Records from a collection:
----

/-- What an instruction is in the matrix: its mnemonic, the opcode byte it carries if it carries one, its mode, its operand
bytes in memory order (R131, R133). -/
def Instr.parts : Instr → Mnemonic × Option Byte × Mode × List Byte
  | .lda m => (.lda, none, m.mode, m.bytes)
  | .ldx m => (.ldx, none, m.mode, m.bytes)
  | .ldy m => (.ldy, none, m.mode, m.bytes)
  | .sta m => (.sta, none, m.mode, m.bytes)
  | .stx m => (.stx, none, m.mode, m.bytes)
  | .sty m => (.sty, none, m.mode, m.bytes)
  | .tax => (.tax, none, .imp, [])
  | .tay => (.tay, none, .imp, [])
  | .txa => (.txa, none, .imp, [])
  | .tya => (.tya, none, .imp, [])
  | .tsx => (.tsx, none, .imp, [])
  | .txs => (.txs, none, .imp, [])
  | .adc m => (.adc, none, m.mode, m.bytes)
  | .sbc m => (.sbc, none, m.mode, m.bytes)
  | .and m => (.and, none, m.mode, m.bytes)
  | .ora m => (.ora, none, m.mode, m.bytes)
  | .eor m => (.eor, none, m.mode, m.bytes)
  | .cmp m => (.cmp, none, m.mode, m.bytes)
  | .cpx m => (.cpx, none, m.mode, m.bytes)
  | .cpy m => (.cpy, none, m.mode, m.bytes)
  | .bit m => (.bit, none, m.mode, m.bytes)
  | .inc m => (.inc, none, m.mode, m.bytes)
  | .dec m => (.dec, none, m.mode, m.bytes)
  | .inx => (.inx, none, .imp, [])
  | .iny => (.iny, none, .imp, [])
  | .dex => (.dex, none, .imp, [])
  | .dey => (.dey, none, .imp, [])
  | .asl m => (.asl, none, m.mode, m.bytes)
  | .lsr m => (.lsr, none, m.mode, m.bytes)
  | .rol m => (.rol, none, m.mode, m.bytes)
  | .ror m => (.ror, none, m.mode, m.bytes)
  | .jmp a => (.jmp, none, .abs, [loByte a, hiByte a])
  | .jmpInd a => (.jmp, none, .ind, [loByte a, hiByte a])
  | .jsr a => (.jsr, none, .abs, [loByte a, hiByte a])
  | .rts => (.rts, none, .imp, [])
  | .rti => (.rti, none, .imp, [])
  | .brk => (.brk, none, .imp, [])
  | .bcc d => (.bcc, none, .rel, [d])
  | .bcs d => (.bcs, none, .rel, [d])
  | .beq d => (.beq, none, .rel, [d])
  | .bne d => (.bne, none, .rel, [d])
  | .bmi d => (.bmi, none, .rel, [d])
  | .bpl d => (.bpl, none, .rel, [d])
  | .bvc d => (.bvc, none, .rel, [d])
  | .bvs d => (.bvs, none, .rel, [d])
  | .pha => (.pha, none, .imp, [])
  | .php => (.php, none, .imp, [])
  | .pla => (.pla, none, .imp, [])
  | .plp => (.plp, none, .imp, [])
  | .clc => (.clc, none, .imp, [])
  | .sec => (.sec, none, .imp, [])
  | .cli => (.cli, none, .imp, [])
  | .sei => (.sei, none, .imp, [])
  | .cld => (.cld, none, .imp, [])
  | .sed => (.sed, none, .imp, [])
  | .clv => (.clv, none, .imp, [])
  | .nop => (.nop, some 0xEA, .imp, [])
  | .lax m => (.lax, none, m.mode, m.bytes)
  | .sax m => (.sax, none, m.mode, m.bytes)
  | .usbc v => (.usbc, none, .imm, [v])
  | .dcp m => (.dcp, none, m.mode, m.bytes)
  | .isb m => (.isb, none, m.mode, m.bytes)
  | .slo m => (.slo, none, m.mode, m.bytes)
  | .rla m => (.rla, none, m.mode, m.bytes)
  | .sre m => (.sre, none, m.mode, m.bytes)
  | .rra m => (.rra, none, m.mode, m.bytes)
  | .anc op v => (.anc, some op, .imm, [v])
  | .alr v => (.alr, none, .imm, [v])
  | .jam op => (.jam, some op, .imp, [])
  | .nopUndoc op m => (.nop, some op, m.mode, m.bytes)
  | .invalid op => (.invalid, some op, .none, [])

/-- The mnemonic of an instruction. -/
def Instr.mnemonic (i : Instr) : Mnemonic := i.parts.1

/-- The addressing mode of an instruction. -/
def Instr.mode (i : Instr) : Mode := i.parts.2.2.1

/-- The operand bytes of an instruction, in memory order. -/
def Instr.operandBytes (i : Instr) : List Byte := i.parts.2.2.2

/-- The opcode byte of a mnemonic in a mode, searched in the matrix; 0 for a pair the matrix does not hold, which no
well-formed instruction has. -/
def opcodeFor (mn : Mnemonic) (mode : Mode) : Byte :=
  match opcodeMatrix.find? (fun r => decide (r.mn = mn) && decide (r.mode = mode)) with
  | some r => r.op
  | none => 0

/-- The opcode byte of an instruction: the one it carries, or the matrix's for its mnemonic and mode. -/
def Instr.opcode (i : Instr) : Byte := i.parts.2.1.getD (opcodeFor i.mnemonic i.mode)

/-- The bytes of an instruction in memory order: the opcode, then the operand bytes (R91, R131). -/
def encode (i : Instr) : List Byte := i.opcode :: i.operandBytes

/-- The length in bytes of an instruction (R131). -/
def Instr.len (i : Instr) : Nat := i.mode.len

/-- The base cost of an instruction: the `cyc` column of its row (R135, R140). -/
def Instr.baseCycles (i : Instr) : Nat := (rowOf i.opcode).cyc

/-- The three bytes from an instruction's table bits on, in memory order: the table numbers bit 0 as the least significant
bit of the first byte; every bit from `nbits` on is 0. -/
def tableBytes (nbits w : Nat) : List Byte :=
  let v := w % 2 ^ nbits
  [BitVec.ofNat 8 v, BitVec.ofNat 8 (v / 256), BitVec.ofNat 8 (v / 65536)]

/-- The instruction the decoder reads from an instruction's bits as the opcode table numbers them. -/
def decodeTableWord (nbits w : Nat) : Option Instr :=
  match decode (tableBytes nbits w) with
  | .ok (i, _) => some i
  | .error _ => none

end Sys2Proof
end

----

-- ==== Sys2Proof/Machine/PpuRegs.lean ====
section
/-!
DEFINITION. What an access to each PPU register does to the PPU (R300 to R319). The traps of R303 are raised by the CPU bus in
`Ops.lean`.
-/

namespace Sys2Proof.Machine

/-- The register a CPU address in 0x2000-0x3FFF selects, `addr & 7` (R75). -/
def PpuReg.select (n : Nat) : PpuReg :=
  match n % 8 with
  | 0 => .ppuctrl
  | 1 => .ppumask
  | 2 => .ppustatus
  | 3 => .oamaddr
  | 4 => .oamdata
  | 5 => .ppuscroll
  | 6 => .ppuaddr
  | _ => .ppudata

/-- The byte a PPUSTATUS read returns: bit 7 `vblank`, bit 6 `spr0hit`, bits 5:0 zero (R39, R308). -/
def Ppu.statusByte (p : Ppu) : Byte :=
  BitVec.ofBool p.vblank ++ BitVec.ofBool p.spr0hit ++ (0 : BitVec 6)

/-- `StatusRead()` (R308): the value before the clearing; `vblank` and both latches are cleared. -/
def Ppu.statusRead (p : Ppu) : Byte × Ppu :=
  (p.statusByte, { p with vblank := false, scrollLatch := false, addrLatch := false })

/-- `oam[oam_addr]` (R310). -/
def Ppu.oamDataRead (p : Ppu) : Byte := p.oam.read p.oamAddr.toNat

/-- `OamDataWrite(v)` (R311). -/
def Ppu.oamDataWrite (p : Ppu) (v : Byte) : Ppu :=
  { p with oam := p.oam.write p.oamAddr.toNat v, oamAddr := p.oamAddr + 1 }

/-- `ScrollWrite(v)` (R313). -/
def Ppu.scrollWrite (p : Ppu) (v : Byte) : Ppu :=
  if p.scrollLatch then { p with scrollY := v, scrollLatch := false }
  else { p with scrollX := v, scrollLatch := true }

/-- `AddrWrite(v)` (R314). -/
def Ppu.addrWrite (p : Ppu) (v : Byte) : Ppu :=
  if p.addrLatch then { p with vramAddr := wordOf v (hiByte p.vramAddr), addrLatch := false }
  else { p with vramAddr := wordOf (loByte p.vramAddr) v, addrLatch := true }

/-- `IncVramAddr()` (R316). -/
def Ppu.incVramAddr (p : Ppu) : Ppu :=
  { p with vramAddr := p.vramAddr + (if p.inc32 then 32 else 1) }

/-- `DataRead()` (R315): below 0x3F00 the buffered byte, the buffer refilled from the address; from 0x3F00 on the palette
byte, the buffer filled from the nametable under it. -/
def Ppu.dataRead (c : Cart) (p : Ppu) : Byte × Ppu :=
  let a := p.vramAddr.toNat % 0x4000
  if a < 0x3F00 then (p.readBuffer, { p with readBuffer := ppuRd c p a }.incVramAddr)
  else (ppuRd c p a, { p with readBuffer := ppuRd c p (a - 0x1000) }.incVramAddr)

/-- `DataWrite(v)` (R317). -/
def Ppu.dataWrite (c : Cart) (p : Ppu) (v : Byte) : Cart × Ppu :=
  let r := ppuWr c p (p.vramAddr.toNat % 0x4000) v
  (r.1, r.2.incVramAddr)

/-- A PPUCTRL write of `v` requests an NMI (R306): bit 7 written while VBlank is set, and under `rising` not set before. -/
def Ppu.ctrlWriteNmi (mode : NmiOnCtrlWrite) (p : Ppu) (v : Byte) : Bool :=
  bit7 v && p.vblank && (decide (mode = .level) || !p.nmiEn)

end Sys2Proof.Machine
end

----

**EXERCISE OBJECTIVE**
Looking at the data above, show all lines where the word "operandBytes" occurs.

**THE COMPLETED TASK**
def Instr.operandBytes (i : Instr) : List Byte := i.parts.2.2.2
def encode (i : Instr) : List Byte := i.opcode :: i.operandBytes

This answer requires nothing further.